谢遇见她满脸失落,安慰说道:「不慌,有六叔在。」
何三叔说道:「对啊,你六叔早就胸有成长退兵了,别慌。」
「嗯。」宋蝶低低应声,可心里早就乱作一团了。
从凉亭赶了回来,宋蝶的心就没置于过。
「我真该死,作何会非得这个时候赶了回来,要是是兰姐姐她一定有很好的办法救退兵吧。」
「不就是作诗么?不就是丢人么?我怕什么呀,非对着老天爷嚷嚷赶了回来。这下好了,真赶了回来了。」
宋蝶抱着脑袋趴在床上,床是石板磨的,硬如地面,她一瞬想起秦家那松软温暖的床,那可真舒服啊。
不对,都此物时候了她还在想何呢!
远处传来一阵模糊的响动。
她此刻理应做什么才有用?
宋蝶冷静下来,不再慌慌张张。惶恐没有用,咋咋呼呼的更没用,她脑瓜子是好使的,她一定可以不由得想到办法解决困境。
「或许……能够让飞天鼠带话给兰姐姐,让她把作战计划交给我!」宋蝶觉得办法可行,忙从床底掏出一支烟花,这烟花可并非一般烟花,大名震天炮。她上回也与飞天鼠提及过,见信号便是她在哪,速速来见她。
她举起震天炮飞上石山,点燃***朝天指去。
「砰——」一声巨响震得整个山寨都醒了过来,家家户户亮灯,不知发生何事。
在京师屋顶上吃着鸡腿的飞天鼠听见信号声,蓦地抬头望去,烟花绽放之地正是秃鹰山。
他的小蝴蝶终究给他来活啦,可无聊死他了!
飞天鼠扔下鸡腿就往秃鹰山飞去。
震天炮响声巨大,盛开瞬间如照亮天穹,击退黎明浑浊。
也将正匍匐前进的六千士兵位置全然暴露。
特地提前行动想奇袭贼山的韩北亭随即抬手让众人停下,秦刻礼在旁出声道:「恐怕是真有内贼泄露了我们要奇袭贼山的消息。

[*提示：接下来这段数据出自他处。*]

-- ==== Sys2Proof/Machine/FlitCore.lean ====
section
/-! DEFINITION. Flits (02 R38 to R58; 04 R114 to R130): their bits on the Wide Port and on the fabric, how an outbound flit
is filled, and what sequence numbers, acknowledgements and credits do. -/

namespace Sys2Proof.Machine

/-! ## Limits of a link; port 4 is the Wide Port -/

def lSlots (p : Nat) : Nat := if p = 4 then 16 else 24
def lMod (p : Nat) : Nat := if p = 4 then 4096 else 512
/-- Flits of the replay buffer (02 R55, 04 R128). -/
def lReplay (p : Nat) : Nat := if p = 4 then 512 else 256
/-- Flits after which a NAK is repeated (02 R56, 04 R128). -/
def lNak (p : Nat) : Nat := if p = 4 then 128 else 64
/-- Flits after which a waiting class gets a slot (02 R47, 04 R123). -/
def lStarve (p : Nat) : Nat := if p = 4 then 256 else 8

/-- Credits the stack advertises (02 R53, 04 R130). -/
def lAdvert (p : Nat) : Credits :=
  if p = 4 then { req := 1024, snp := 256, rsp := 1024, dat := 512, blk := 64, mg := 32, datL := 2048, mgL := 128 }
  else { req := 512, snp := 256, rsp := 512, dat := 256, blk := 32, mg := 16, datL := 1024, mgL := 64 }

/-- The far end's minima (02 R53, 04 R130). -/
def minimaMet (c : Credits) : Bool :=
  16 ≤ c.req && 32 ≤ c.snp && 64 ≤ c.rsp && 64 ≤ c.dat && 4 ≤ c.blk && 4 ≤ c.mg && 64 ≤ c.datL && 64 ≤ c.mgL

/-! ## Control flit types (02 R43, 04 R120) -/

def wpIdle : Nat := 2
def wpWake : Nat := 3
def wpParkReq : Nat := 4
def wpParkAck : Nat := 5
def wpParkNak : Nat := 6
def wpSubstReq : Nat := 7
def wpSubstAck : Nat := 8
def wpInitDone : Nat := 9
def wpReinitFt : Nat := 10
def wpNodeDown : Nat := 11
def fpInit : Nat := 2
def fpReinitFt : Nat := 3
def fpSubstReq : Nat := 4
def fpNodeDown : Nat := 5

/-- Types that are sequenced whatever the flit carries: those the table of 02 R43 marks, SUBST_REQ of 04 R122. -/
def ftSequenced (p ft : Nat) : Bool := if p = 4 then ft == 0 || (4 ≤ ft && ft ≤ 9) else ft == 4
def ftReserved (p ft : Nat) : Bool := if p = 4 then 13 ≤ ft else 6 ≤ ft
def ftReinit (p : Nat) : Nat := if p = 4 then 10 else 3
def ftNodeDown (p : Nat) : Nat := if p = 4 then 11 else 5

/-! ## A flit with its acknowledgement -/

/-- A flit as it crosses the wires: what the link layer composed, the acknowledgement it carries, its port epoch (Wide
Port), and whether its fields break a rule of the link. -/
structure AFlit where
  f : LFlit
  ackV : Bool
  ackSeq : Nat
  nak : Bool
  epoch : Nat
  err : Bool
  deriving DecidableEq, Repr, Inhabited

/-- A credit return whose fields are legal (02 R52, 04 R120). -/
def retLegal (c : CreditRet) : Bool :=
  if c.count = 0 then c.cls = 0 && !c.line else c.cls ≤ 5 && (!c.line || c.cls = 3 || c.cls = 5)

/-- Slots of a number, 128 bits each. -/
def slotsOf (v n : Nat) : List Slot := (List.range n).map (fun k => BitVec.ofNat 128 (v >>> (128 * k)))
def slotsNat (l : List Slot) : Nat := l.foldr (fun a acc => a.toNat + 2 ^ 128 * acc) 0

/-- Whether the carried type, slots and credit returns agree with SEQD, and a NULL or control flit maps no slot. -/
def flitErr (p : Nat) (f : LFlit) : Bool :=
  let slots := f.slots.any (fun x => x.1 ≠ 0)
  let rets := f.credits.any (fun c => c.count ≠ 0)
  ftReserved p f.ftype || f.credits.any (fun c => !retLegal c) || (f.ftype ≠ 0 && slots)
    || (f.seqd != (slots || rets || ftSequenced p f.ftype))

/-! ## The W-flit (R38 to R42) -/

/-- A 12-bit credit return. -/
def ret12 (c : CreditRet) : Nat := c.cls + 8 * b2n c.line + 16 * c.count
def ret12Of (v : Nat) : CreditRet := { cls := v % 8, line := bit v 3, count := field v 4 8 }

/-- Control bits of the halves, CRCs left 0. -/
def wpCtl (x : AFlit) : Nat × Nat :=
  let code (k : Nat) : Nat := ((x.f.slots[k]?).map (fun a => a.1)).getD 0
  let smap (a : Nat) : Nat := (List.range 8).foldl (fun v k => v + code (a + k) * 4 ^ k) 0
  let cr (i : Nat) : Nat := ((x.f.credits[i]?).map ret12).getD 0
  (x.f.fseq % 4096 * 2 ^ 16 + x.f.ftype * 2 ^ 28 + smap 0 * 2 ^ 32 + x.ackSeq % 4096 * 2 ^ 48 + b2n x.ackV * 2 ^ 60
      + b2n x.nak * 2 ^ 61 + b2n x.f.seqd * 2 ^ 62,
   smap 8 * 2 ^ 16 + cr 0 * 2 ^ 32 + cr 1 * 2 ^ 44 + x.epoch % 256 * 2 ^ 56)

/-- The flit on the wires. -/
def wpFormat (x : AFlit) : WFlit :=
  let sl := x.f.slots.map (fun a => a.2)
  let d0 := BitVec.ofNat 1024 (slotsNat (sl.take 8))
  let d1 := BitVec.ofNat 1024 (slotsNat (sl.drop 8))
  let c := wpCtl x
  { d0 := d0, c0 := BitVec.ofNat 64 (c.1 + crc16Half d0 (BitVec.ofNat 64 c.1)),
    d1 := d1, c1 := BitVec.ofNat 64 (c.2 + crc16Half d1 (BitVec.ofNat 64 c.2)) }

def halfGood (d : BitVec 1024) (c : BitVec 64) : Bool := c.toNat % 65536 = crc16Half d c

/-- A good W-flit's fields; none where a half fails its CRC. -/
def wpParse (w : WFlit) : Option AFlit :=
  if halfGood w.d0 w.c0 && halfGood w.d1 w.c1 then
    let a := w.c0.toNat
    let b := w.c1.toNat
    let slots := (slotsOf w.d0.toNat 8 ++ slotsOf w.d1.toNat 8).zipIdx.map (fun x =>
      (if x.2 < 8 then field a (32 + 2 * x.2) 2 else field b (16 + 2 * (x.2 - 8)) 2, x.1))
    let f : LFlit := { ftype := field a 28 4, seqd := bit a 62, fseq := field a 16 12, slots := slots,
                       credits := [ret12Of (field b 32 12), ret12Of (field b 44 12)] }
    some { f := f, ackV := bit a 60, ackSeq := field a 48 12, nak := bit a 61, epoch := field b 56 8, err := flitErr 4 f }
  else none

/-! ## The fabric flit (04 R119 to R121) -/

def fabCode (x : AFlit) (k : Nat) : Nat := ((x.f.slots[k]?).map (fun a => a.1)).getD 0

/-- The link-control word. -/
def fabCtl (x : AFlit) : Nat :=
  let hmap := (List.range 24).foldl (fun v k => v + b2n (fabCode x k = 1 || fabCode x k = 2) * 2 ^ k) 0
  let ds := ((List.range 24).filter (fun k => fabCode x k = 3)).length
  let c := (x.f.credits.head?).getD { cls := 0, line := false, count := 0 }
  x.f.ftype + b2n x.f.seqd * 2 ^ 4 + x.f.fseq % 512 * 2 ^ 5 + x.ackSeq % 512 * 2 ^ 14 + b2n x.ackV * 2 ^ 23 + b2n x.nak * 2 ^ 24
    + hmap * 2 ^ 25 + ds * 2 ^ 49 + c.cls * 2 ^ 54 + b2n c.line * 2 ^ 57 + c.count * 2 ^ 58

def fabFormat (x : AFlit) : BitVec 3200 :=
  let v := slotsNat (x.f.slots.map (fun a => a.2)) + fabCtl x * 2 ^ 3072
  BitVec.ofNat 3200 (v + crc64 (leBytes v 392) * 2 ^ 3136)

/-- Slot codes of HMAP and DSLOTS, lengths of headers taken from their opcodes; none where they break R120. -/
def fabCodes (hmap : Nat) : List (Nat × Slot) → Nat → Bool → Option (List Nat)
  | [], ds, second => if ds = 0 && !second then some [] else none
  | (k, sl) :: l, ds, second =>
    if second then (if bit hmap k then (fabCodes hmap l ds false).map (fun r => 2 :: r) else none)
    else if bit hmap k then
      (if opKnown (hOp sl) then (fabCodes hmap l ds (opTwoSlots (hOp sl))).map (fun r => 1 :: r) else none)
    else if ds ≠ 0 then (fabCodes hmap l (ds - 1) false).map (fun r => 3 :: r)
    else (fabCodes hmap l 0 false).map (fun r => 0 :: r)
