/-! ## Sending (R43, R54, R67, R68) -/

/-- During link initialisation: REINIT flits, replays, the advertisement, INIT_DONE, then NULLs. -/
def composeInit (s : State) : State × LFlit :=
  let l := s.wp.link
  match l.resend with
  | f :: rest => (replayed (putLink s 4 { l with resend := rest }) 4, f)
  | [] =>
    if l.owed != {} && seqRoom 4 l then
      let r := takeRets 4 l
      let q := seqFlit 4 r.2 1 [] r.1
      (putLink s 4 q.2, q.1)
    else if !l.initSent && seqRoom 4 l then
      let q := seqFlit 4 { l with initSent := true } wpInitDone [] []
      (putLink s 4 q.2, q.1)
    else if l.initSent then
      match ctlFlit 4 l with
      | some (f, l) => (putLink s 4 l, f)
      | none => (s, plainFlit 4 l 1 [])
    else (s, plainFlit 4 l 1 [])

/-- What a link in service sends next, and whether it is the last REINIT flit. -/
def composeWide (s : State) : State × LFlit × Bool :=
  let l := s.wp.link
  let plain (r : State × LFlit) : State × LFlit × Bool := (r.1, r.2, false)
  if l.reinitLeft ≠ 0 then
    let last : Bool := l.reinitLeft = 1
    (putLink s 4 { l with reinitLeft := l.reinitLeft - 1 }, plainFlit 4 l wpReinitFt [], last)
  else if s.wp.st == .parked then
    plain (match l.resend, ctlFlit 4 l with
     | f :: rest, _ => (replayed (putLink s 4 { l with resend := rest }) 4, f)
     | [], some (f, l) => (putLink s 4 l, f)
     | [], none => (s, plainFlit 4 l 1 []))
  else if s.wp.st == .init || !linkReady l then plain (composeInit s)
  else plain (composeOpen s 4)

/-- A SUBST_ACK's S is kept as the flit from which the spare is driven. -/
def noteSubstAck (s : State) (f : LFlit) : State :=
  if f.ftype = wpSubstAck then
    let v := (slotAt f 0).toNat
    modWp s (fun w => { w with substOut := w.substOut.map (fun x =>
      if x.group = field v 0 8 && x.target = field v 8 8 && x.spare = field v 16 8 && x.atSeq.isNone then
        { x with atSeq := some (field v 32 12) } else x) })
  else s

/-- Bits of both halves on the spare wires: a spare carries its target's bits (R35, R63, R65). -/
def spareWires (m : List (Nat × Nat × Nat)) (f : WFlit) : BitVec 64 :=
  m.foldl (fun v x =>
    let w := targetWire x.1 x.2.1
    let pick (d : BitVec 1024) (c : BitVec 64) : Bool := if w < 1024 then d.getLsbD w else c.getLsbD (w - 1024)
    setBit (setBit v (spareBit x.1 x.2.2) (pick f.d0 f.c0)) (32 + spareBit x.1 x.2.2) (pick f.d1 f.c1)) 0

/-- A flit on the wires of W_OUT, W_OUTC and W_OUTS. -/
def onWires (w : WidePort) (f : WFlit) : WidePort := { w with wire := some f, wireS := spareWires w.mapOut f }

」
「嗯,只能如此认为。」否则好端端地放烟花做何?韩北亭沉思片刻说道,「既然他们有此警告,恐怕强攻会令我方枉送性命。我的提议是暂缓进攻,还请秦大人决断。」
秦刻礼刚入兵部,顾连明就派他前来,丞相也多加叮嘱,他不敢随意率众冒险,出声道:「就先在此安营扎寨吧,明日定会有贼人下山谈判。」
「好。」韩北亭抬头看向秃鹰山,他还是想去见见谢遇。如他所说,自己舍不得这人才。